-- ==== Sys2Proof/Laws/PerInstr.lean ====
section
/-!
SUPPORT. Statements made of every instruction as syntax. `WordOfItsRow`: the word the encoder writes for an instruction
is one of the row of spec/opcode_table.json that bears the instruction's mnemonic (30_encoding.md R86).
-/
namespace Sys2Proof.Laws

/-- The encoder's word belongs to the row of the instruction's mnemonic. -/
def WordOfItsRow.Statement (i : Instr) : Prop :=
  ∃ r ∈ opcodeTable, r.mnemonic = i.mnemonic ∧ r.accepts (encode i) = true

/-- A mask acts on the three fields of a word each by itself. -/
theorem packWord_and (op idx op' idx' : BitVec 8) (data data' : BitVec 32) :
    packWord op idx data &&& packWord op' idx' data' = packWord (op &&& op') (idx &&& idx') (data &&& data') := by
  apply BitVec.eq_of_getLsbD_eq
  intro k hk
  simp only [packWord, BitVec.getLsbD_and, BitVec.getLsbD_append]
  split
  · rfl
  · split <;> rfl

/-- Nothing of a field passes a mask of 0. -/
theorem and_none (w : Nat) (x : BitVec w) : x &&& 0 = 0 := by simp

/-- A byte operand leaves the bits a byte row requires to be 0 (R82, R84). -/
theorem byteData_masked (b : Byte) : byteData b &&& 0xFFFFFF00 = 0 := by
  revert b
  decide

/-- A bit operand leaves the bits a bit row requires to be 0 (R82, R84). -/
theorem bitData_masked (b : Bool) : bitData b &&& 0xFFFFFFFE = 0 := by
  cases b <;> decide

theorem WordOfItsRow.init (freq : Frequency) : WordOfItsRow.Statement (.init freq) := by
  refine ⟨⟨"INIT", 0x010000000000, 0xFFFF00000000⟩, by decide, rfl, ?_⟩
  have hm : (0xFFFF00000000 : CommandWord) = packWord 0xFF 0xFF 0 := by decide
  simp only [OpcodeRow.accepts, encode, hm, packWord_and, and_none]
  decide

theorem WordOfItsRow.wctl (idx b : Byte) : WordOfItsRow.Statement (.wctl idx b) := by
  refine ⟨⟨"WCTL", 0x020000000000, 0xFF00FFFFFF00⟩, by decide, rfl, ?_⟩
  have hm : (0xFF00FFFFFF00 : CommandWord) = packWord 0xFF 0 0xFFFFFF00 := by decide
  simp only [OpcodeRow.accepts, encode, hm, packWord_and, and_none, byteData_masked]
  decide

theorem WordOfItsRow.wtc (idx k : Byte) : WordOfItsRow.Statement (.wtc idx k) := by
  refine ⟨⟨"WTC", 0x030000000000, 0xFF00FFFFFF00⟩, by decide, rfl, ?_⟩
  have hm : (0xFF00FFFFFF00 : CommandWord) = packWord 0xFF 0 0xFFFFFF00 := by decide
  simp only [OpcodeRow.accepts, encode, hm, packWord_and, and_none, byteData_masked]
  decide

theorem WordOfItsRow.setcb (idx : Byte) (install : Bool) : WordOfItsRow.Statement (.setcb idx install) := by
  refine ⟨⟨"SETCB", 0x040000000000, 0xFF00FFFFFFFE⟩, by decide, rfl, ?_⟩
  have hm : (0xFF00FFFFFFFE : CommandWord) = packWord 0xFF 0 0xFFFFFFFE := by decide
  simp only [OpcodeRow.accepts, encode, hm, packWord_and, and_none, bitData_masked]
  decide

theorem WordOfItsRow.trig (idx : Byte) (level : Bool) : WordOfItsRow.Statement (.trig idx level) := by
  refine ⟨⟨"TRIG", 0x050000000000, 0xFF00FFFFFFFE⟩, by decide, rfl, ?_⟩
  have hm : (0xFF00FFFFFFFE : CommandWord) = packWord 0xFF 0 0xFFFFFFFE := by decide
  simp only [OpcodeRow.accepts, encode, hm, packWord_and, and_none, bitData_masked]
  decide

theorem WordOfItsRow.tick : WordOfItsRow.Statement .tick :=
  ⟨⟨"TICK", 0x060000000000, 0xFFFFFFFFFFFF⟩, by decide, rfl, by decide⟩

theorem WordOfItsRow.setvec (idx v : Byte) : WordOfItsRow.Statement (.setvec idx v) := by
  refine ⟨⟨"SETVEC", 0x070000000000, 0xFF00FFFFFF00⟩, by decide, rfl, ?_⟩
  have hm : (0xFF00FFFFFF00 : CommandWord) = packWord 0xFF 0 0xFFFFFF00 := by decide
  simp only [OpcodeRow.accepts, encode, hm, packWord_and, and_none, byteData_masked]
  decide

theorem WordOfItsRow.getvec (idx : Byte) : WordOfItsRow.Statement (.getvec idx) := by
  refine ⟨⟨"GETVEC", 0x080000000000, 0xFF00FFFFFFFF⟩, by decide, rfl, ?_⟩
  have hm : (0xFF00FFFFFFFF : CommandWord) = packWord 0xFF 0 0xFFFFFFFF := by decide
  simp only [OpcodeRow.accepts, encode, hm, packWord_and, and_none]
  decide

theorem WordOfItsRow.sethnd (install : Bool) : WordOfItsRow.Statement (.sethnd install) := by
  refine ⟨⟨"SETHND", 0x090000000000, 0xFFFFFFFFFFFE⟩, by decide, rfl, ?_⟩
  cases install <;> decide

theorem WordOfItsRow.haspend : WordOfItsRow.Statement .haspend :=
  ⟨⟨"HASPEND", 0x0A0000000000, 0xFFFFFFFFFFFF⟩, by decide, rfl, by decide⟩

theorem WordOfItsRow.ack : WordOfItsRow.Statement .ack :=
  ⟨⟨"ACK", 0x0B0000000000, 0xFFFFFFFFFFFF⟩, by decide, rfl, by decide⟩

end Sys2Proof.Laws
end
━━━━━━━━━━━━━━━━━━━━━━━━━━━━━━
* **What this task involves**: Say how many lines of the listing above contain "instruction". Include nothing besides the number.

* **Task result**: 3